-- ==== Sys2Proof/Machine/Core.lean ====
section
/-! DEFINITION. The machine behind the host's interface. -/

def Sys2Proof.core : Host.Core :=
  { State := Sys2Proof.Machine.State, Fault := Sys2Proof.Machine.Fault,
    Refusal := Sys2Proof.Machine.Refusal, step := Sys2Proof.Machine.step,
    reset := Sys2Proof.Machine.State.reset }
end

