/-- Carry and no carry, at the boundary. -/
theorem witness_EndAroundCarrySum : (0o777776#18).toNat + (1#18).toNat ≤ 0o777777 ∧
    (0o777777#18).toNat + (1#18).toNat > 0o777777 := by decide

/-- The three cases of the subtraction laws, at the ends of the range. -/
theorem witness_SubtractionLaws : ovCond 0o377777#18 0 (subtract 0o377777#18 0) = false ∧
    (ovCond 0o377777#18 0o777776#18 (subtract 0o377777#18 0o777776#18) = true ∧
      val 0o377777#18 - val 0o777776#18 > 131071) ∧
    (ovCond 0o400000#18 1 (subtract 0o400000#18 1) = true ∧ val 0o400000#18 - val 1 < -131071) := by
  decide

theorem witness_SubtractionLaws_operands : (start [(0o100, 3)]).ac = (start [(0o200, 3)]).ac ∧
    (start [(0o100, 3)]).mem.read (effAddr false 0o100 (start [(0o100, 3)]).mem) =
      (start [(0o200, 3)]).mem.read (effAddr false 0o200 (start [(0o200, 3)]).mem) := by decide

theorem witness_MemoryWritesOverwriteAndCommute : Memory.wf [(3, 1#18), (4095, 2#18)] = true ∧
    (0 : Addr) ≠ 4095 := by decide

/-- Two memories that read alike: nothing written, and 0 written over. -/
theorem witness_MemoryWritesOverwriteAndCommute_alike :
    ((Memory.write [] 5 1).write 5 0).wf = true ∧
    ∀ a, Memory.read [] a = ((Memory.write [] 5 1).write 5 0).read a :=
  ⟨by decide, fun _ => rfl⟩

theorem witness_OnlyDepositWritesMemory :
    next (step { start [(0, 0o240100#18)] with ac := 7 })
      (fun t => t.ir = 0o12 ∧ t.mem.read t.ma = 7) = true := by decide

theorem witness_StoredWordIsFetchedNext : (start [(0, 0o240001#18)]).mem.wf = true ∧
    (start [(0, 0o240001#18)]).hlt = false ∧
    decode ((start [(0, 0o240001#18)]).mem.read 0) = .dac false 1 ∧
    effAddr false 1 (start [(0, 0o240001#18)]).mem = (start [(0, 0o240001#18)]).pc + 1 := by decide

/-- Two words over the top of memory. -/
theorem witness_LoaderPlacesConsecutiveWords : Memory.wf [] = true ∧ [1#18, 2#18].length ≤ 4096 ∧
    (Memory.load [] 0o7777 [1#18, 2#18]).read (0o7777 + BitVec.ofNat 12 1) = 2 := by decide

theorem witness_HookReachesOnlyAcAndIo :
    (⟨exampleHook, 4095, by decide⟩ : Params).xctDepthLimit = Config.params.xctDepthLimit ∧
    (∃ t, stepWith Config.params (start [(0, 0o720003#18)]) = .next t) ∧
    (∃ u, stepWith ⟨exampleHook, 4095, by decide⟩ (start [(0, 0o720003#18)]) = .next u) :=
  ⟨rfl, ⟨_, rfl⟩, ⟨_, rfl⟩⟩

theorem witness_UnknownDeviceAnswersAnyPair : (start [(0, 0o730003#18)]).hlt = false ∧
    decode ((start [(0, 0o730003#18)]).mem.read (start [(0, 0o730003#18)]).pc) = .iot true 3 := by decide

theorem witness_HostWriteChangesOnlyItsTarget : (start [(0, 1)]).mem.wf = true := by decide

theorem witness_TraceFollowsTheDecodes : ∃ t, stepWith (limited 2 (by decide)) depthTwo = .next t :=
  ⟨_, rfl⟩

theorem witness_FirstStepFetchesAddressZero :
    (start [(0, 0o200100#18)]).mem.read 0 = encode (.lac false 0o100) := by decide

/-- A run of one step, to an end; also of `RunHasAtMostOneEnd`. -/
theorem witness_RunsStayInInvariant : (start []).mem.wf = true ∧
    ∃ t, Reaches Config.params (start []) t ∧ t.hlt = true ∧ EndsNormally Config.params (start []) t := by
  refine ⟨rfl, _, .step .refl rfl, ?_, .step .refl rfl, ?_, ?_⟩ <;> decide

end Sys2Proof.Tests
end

= = = = =

> [Brief] Pick each line holding "effAddr" out of the entries above and return it.

> [Answer to this exercise]
    (start [(0o100, 3)]).mem.read (effAddr false 0o100 (start [(0o100, 3)]).mem) =
      (start [(0o200, 3)]).mem.read (effAddr false 0o200 (start [(0o200, 3)]).mem) := by decide
    effAddr false 1 (start [(0, 0o240001#18)]).mem = (start [(0, 0o240001#18)]).pc + 1 := by decide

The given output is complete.